Collected data:
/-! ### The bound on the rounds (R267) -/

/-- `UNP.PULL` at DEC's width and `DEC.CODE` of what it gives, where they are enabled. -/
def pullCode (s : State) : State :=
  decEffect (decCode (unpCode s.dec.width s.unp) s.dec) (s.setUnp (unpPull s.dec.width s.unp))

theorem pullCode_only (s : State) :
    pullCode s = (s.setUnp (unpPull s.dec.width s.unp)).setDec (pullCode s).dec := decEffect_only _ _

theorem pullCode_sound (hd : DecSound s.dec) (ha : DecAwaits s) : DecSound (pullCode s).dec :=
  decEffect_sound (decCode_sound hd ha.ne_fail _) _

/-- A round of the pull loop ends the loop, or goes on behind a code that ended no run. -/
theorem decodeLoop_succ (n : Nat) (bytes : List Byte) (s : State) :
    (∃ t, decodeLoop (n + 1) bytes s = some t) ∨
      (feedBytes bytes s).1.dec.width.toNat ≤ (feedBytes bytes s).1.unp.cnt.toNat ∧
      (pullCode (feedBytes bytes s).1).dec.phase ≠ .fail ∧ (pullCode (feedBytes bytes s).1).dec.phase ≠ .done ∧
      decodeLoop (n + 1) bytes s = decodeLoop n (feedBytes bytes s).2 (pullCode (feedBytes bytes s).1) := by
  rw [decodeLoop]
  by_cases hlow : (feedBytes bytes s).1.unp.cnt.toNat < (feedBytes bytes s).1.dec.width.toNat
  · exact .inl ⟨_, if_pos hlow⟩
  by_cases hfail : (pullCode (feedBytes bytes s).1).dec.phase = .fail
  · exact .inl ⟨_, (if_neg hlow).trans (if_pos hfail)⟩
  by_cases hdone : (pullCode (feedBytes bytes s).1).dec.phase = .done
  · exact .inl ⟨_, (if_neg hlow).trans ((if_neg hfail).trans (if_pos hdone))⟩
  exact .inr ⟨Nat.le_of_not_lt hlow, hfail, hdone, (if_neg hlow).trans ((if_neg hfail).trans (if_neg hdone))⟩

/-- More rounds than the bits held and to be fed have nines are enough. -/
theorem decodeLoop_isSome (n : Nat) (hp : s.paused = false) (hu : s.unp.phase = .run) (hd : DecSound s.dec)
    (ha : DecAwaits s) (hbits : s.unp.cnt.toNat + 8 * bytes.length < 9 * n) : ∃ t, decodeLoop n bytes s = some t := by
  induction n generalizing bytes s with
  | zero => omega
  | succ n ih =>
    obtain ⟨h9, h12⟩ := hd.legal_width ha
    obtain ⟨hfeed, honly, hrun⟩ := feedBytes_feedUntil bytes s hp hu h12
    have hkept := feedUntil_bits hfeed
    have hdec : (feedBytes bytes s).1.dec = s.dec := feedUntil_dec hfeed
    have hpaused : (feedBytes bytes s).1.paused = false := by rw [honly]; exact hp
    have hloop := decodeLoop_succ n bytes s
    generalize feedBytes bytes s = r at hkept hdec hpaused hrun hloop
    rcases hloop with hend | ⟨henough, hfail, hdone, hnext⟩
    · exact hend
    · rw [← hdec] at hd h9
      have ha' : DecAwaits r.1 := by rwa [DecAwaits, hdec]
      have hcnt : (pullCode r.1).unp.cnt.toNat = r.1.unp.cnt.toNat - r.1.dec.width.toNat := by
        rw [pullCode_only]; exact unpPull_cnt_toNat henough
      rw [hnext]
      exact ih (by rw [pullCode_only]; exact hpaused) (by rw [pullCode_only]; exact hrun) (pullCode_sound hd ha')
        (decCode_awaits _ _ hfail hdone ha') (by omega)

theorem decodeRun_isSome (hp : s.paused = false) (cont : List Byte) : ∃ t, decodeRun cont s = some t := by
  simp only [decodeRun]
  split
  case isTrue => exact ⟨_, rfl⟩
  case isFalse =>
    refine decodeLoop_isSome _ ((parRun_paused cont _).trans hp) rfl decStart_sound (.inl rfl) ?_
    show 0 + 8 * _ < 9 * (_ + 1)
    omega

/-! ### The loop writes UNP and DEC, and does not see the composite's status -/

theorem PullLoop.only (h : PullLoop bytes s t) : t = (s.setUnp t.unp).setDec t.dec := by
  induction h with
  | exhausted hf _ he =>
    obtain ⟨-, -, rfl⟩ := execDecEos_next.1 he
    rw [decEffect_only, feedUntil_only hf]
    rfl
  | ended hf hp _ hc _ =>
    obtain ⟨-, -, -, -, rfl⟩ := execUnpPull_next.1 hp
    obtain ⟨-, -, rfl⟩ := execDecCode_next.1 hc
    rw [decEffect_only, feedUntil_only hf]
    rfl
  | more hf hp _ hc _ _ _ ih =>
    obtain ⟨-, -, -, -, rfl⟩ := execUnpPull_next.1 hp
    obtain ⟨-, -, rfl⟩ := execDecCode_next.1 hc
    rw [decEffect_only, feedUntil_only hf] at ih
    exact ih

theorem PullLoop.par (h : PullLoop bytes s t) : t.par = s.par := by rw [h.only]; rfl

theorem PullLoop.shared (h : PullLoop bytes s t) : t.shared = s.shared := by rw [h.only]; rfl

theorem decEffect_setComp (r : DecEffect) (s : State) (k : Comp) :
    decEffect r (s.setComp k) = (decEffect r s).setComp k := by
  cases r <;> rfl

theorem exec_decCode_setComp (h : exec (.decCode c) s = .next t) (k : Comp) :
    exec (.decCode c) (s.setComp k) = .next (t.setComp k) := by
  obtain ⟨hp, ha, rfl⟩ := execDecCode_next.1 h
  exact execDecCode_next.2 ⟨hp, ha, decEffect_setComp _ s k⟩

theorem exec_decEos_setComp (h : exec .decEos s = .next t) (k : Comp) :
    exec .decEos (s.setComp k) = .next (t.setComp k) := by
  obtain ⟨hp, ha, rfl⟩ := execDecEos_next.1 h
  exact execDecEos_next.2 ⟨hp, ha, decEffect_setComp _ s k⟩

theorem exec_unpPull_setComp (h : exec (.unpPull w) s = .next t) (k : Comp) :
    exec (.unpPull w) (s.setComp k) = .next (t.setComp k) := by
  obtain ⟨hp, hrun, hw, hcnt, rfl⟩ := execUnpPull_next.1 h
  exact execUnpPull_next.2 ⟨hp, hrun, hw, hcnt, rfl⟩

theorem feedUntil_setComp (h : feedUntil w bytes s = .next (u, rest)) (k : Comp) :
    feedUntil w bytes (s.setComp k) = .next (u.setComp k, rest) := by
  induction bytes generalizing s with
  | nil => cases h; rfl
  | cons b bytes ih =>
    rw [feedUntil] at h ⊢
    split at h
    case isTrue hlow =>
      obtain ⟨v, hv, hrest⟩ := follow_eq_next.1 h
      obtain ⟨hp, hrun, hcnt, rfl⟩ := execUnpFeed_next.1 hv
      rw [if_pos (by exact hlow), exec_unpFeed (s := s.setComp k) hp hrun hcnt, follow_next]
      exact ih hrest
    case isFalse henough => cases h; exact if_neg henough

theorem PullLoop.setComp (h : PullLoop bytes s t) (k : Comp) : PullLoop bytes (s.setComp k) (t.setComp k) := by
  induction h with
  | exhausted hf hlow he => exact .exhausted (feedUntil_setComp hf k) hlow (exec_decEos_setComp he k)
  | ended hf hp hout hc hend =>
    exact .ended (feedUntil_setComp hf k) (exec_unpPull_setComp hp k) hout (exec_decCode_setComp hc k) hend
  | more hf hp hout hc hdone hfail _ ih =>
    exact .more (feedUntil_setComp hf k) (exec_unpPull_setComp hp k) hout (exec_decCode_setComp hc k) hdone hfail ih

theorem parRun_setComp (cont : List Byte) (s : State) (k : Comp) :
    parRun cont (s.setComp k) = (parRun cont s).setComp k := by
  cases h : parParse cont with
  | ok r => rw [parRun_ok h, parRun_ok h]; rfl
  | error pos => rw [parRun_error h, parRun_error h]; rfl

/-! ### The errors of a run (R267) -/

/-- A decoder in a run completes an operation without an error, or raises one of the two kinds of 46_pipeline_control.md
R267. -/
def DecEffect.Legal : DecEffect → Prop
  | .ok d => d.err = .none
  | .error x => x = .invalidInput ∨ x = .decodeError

--

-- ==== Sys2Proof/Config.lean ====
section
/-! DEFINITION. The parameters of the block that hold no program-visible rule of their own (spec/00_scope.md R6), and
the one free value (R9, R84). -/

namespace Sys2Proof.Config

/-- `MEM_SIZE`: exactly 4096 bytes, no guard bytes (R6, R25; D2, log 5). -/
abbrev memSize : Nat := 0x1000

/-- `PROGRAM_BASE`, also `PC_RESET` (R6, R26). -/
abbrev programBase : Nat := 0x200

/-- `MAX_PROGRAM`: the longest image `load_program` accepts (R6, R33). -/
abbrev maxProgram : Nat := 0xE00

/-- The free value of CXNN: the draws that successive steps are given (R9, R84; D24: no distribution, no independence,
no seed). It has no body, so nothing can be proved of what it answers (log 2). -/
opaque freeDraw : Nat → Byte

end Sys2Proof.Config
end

Activity => Which lines above hold the string "isFalse"? Please copy all of them.

Expected answer =>
  case isFalse =>
    case isFalse henough => cases h; exact if_neg henough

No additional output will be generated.